## Problem statement
Where the string "with" occurs in a line of the entries below, copy that line.

## Dataset entries
*** Block opens ***
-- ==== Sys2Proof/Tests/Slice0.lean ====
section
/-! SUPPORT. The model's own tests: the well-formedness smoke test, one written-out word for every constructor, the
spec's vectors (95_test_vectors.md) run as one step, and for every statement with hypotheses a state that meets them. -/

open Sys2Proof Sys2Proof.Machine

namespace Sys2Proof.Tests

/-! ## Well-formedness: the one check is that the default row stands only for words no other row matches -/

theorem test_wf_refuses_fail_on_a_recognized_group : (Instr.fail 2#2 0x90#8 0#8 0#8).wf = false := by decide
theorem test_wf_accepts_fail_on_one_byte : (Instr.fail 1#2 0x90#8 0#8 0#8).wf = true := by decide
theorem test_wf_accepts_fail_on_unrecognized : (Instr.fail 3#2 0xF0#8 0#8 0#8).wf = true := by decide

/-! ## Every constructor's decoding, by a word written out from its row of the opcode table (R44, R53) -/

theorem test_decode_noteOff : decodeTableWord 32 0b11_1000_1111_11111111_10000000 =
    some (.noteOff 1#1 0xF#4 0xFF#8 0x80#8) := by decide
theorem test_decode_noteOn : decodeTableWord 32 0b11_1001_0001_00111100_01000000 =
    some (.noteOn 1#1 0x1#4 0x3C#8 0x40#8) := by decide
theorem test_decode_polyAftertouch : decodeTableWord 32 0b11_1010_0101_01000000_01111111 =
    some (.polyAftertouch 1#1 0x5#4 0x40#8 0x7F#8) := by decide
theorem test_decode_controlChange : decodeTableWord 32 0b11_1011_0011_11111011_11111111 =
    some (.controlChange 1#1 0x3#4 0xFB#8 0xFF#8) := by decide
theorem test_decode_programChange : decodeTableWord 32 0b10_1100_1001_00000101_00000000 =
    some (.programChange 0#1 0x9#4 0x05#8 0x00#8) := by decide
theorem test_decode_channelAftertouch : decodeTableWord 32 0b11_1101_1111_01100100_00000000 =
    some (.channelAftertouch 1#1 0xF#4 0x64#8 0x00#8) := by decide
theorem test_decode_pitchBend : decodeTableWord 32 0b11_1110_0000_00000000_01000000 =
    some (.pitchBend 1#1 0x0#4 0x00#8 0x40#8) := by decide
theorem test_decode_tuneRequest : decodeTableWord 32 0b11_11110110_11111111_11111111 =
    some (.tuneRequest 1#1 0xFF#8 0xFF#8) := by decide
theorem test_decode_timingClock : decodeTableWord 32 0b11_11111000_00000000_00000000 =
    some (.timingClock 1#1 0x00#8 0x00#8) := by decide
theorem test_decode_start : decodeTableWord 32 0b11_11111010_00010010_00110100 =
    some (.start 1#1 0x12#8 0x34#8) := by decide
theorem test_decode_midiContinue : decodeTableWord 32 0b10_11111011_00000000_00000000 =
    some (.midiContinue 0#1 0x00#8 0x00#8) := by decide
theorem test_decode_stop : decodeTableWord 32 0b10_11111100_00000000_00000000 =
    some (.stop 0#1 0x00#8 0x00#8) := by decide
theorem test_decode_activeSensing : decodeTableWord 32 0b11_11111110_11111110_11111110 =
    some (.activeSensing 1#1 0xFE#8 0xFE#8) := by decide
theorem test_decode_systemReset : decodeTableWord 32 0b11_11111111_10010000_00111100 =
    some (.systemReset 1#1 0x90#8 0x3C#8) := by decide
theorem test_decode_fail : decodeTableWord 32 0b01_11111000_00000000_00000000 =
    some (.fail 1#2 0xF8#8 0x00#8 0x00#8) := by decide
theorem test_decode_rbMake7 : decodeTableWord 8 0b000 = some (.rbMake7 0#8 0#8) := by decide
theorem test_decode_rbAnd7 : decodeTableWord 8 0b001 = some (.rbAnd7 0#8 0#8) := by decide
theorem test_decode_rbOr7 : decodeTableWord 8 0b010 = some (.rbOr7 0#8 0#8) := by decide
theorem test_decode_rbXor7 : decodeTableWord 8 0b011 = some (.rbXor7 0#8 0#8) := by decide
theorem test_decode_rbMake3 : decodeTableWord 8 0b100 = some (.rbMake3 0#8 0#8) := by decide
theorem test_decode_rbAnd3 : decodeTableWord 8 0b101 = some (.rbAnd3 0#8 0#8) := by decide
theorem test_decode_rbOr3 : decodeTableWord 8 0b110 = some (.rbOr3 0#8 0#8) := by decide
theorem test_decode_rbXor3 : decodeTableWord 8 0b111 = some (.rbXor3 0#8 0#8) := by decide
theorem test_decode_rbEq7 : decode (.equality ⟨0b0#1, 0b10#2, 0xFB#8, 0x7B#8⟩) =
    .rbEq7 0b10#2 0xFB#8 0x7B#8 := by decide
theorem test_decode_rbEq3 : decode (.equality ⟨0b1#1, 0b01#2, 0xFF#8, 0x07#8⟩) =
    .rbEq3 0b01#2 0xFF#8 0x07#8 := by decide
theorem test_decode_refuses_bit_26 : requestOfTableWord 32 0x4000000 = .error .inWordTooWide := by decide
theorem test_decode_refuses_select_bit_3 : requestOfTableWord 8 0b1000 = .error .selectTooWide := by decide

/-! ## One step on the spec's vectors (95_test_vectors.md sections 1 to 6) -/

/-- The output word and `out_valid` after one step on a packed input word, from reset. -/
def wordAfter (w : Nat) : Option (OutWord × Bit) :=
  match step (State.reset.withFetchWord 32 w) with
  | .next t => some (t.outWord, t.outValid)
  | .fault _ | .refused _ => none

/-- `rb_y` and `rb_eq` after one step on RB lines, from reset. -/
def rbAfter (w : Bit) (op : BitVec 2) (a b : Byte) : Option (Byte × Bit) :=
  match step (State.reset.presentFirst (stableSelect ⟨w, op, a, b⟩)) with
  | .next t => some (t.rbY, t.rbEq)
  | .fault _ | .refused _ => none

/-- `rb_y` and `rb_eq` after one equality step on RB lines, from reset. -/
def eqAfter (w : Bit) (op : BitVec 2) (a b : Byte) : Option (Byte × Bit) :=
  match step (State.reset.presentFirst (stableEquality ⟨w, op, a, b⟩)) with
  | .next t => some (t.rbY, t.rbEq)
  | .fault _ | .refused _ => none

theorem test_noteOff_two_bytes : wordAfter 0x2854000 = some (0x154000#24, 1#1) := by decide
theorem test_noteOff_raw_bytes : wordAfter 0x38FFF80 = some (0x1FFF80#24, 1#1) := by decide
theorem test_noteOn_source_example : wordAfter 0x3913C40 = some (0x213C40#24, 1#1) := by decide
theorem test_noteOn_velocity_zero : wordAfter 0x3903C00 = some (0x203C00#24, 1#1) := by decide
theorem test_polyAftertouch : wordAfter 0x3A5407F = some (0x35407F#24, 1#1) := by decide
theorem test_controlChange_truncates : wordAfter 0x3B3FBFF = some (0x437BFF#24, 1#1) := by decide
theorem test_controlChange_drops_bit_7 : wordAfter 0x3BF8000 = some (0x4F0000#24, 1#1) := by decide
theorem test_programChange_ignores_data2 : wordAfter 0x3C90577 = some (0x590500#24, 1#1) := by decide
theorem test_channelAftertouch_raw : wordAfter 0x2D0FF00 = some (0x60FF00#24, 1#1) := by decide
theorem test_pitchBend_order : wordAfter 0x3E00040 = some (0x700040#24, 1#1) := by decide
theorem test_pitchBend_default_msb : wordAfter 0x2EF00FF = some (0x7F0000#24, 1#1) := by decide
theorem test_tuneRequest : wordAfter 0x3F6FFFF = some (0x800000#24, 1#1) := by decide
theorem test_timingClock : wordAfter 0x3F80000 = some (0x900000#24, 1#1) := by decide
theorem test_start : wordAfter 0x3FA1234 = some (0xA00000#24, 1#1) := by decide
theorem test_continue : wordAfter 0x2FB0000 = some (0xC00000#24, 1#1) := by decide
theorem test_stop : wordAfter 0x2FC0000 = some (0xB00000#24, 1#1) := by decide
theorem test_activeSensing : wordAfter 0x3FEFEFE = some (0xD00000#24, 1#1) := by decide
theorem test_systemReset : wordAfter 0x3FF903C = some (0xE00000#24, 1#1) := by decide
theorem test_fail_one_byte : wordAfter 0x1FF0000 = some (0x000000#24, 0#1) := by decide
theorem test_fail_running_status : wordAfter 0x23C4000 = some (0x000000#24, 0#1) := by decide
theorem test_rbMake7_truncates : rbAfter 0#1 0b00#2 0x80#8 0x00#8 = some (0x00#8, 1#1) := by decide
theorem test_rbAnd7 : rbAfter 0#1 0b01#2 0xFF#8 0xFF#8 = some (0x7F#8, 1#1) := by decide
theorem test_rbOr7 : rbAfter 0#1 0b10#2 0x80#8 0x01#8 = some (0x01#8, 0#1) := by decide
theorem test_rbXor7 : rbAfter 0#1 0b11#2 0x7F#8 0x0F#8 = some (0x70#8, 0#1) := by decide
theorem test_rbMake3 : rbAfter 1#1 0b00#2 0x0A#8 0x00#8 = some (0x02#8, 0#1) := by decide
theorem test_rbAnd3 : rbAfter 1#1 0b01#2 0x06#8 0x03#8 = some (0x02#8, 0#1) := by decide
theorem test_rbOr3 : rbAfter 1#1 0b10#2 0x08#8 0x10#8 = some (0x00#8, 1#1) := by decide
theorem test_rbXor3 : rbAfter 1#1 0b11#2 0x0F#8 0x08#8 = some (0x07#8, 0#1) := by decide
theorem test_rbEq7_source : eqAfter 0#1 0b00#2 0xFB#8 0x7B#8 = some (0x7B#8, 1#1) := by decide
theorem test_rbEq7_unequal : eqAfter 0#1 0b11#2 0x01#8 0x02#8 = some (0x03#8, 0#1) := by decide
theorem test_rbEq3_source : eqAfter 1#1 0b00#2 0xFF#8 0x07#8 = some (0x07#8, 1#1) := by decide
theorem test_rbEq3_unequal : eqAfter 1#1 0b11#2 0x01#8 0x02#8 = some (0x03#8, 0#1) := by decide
*** Block closes ***
## Final answer
spec's vectors (95_test_vectors.md) run as one step, and for every statement with hypotheses a state that meets them. -/
  match step (State.reset.withFetchWord 32 w) with
  match step (State.reset.presentFirst (stableSelect ⟨w, op, a, b⟩)) with
  match step (State.reset.presentFirst (stableEquality ⟨w, op, a, b⟩)) with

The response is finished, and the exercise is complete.